In the Tanakh (Hebrew Bible)

Most of the textual requirements concerning the messiah, what he will do, and what will be done during his reign are located within the Book of Isaiah, although requirements are mentioned in other prophets as well.

    The Sanhedrin will be re-established (Isaiah 1:26)
    Once he is King, leaders of other nations will look to him for guidance (Isaiah 2:4)
    The whole world will worship the One God of Israel (Isaiah 2:17)
    He will be descended from King David (Isaiah 11:1) via King Solomon (1 Chron. 22:8–10)
    The Moshiach will be a man of this world, an observant Jew with "fear of God" (Isaiah 11:2)
    Evil and tyranny will not be able to stand before his leadership (Isaiah 11:4)
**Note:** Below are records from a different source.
-- ==== Sys2Proof/Machine/Arithmetic.lean ====
section
/-! DEFINITION. The arithmetic units: modular_adder (41_modular_adder.md R93), modular_subtractor
(42_modular_subtractor.md R94), multi_limb_multiplier (43_multi_limb_multiplier.md R95, R96) and
knuth_divider (44_knuth_divider.md R97, R98). -/

namespace Sys2Proof.Machine

/-- The in-place result `SetValue(HA, trimmed(v))` and `RES <- HA` of the arithmetic commands
(10_state.md R40). -/
def State.result (s : State) (ha v : Nat) : State :=
  (s.setValue ha (putLimbs (trimmed s.par.w v))).setRes (busNat ha)

/-- ADD (41_modular_adder.md R93). -/
def execAdd (ha hb : Nat) (s : State) : Host.Outcome State Fault Refusal :=
  finishCommand s do
    s.needContext
    let ea ← s.receiver ha
    let eb ← s.consumed ha hb
    let La ← ea.readable
    let Lb ← eb.readable
    s.capacity (max La.length Lb.length + 1)
    return (s.result ha (val s.par.radix La + val s.par.radix Lb)).releaseHandle hb

/-- SUB (42_modular_subtractor.md R94). -/
def execSub (ha hb : Nat) (s : State) : Host.Outcome State Fault Refusal :=
  finishCommand s do
    s.needContext
    let ea ← s.receiver ha
    let eb ← s.consumed ha hb
    let La ← ea.readable
    let Lb ← eb.readable
    let a := val s.par.radix La
    let b := val s.par.radix Lb
    let d := if a ≥ b then a - b else b - a
    return { s.result ha d with neg := borrows a b }.releaseHandle hb

/-- MUL (43_multi_limb_multiplier.md R96). -/
def execMul (ha hb : Nat) (s : State) : Host.Outcome State Fault Refusal :=
  finishCommand s do
    s.needContext
    let ea ← s.receiver ha
    let eb ← s.consumed ha hb
    let La ← ea.readable
    let Lb ← eb.readable
    s.capacity (La.length + Lb.length)
    return (s.result ha (val s.par.radix La * val s.par.radix Lb)).releaseHandle hb

/-- IMUL (43_multi_limb_multiplier.md R95). -/
def execImul (ha imm : Nat) (s : State) : Host.Outcome State Fault Refusal :=
  finishCommand s do
    s.needContext
    let e ← s.receiver ha
    s.limbOperand imm
    let L ← e.readable
    s.capacity (L.length + 1)
    return s.result ha (val s.par.radix L * imm)

/-- DIV and DIV.M (44_knuth_divider.md R98). -/
def execDiv (ha hb : Nat) (mod : Bool) (s : State) : Host.Outcome State Fault Refusal :=
  finishCommand s do
    s.needContext
    let ea ← s.receiver ha
    let eb ← s.consumed ha hb
    let La ← ea.readable
    let Lv ← eb.readable
    need (topLimb Lv ≠ 0) .divideByZero
    let a := val s.par.radix La
    let v := val s.par.radix Lv
    let t :=
      if mod then
        if cmpLex La Lv = .lt then s.setRes (busNat ha) else s.result ha (a % v)
      else s.result ha (a / v)
    return t.releaseHandle hb

/-- IDIV (44_knuth_divider.md R97). -/
def execIdiv (ha imm : Nat) (s : State) : Host.Outcome State Fault Refusal :=
  finishCommand s do
    s.needContext
    let e ← s.receiver ha
    s.limbOperand imm
    let L ← e.readable
    need (imm ≠ 0) .divideByZero
    return s.result ha (val s.par.radix L / imm)

end Sys2Proof.Machine
end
    Knowledge of God will fill the world (Isaiah 11:9)
    He will include and attract people from all cultures and nations (Isaiah 11:10)
    All Israelites will be returned to their homeland (Isaiah 11:12)
    Death will be swallowed up forever (Isaiah 25:8)
    There will be no more hunger or illness, and death will cease (Isaiah 25:8)
    All of the dead will rise again (Isaiah 26:19)
    The Jewish people will experience eternal joy and gladness (Isaiah 51:11)
    He will be a messenger of peace (Isaiah 53:7)
    Nations will recognize the wrongs they did Israel (Isaiah 52:13–53:5)
    The peoples of the world will turn to the Jews for spiritual guidance (Zechariah 8:23)
    The ruined cities of Israel will be restored (Ezekiel 16:55)
    Weapons of war will be destroyed (Ezekiel 39:9)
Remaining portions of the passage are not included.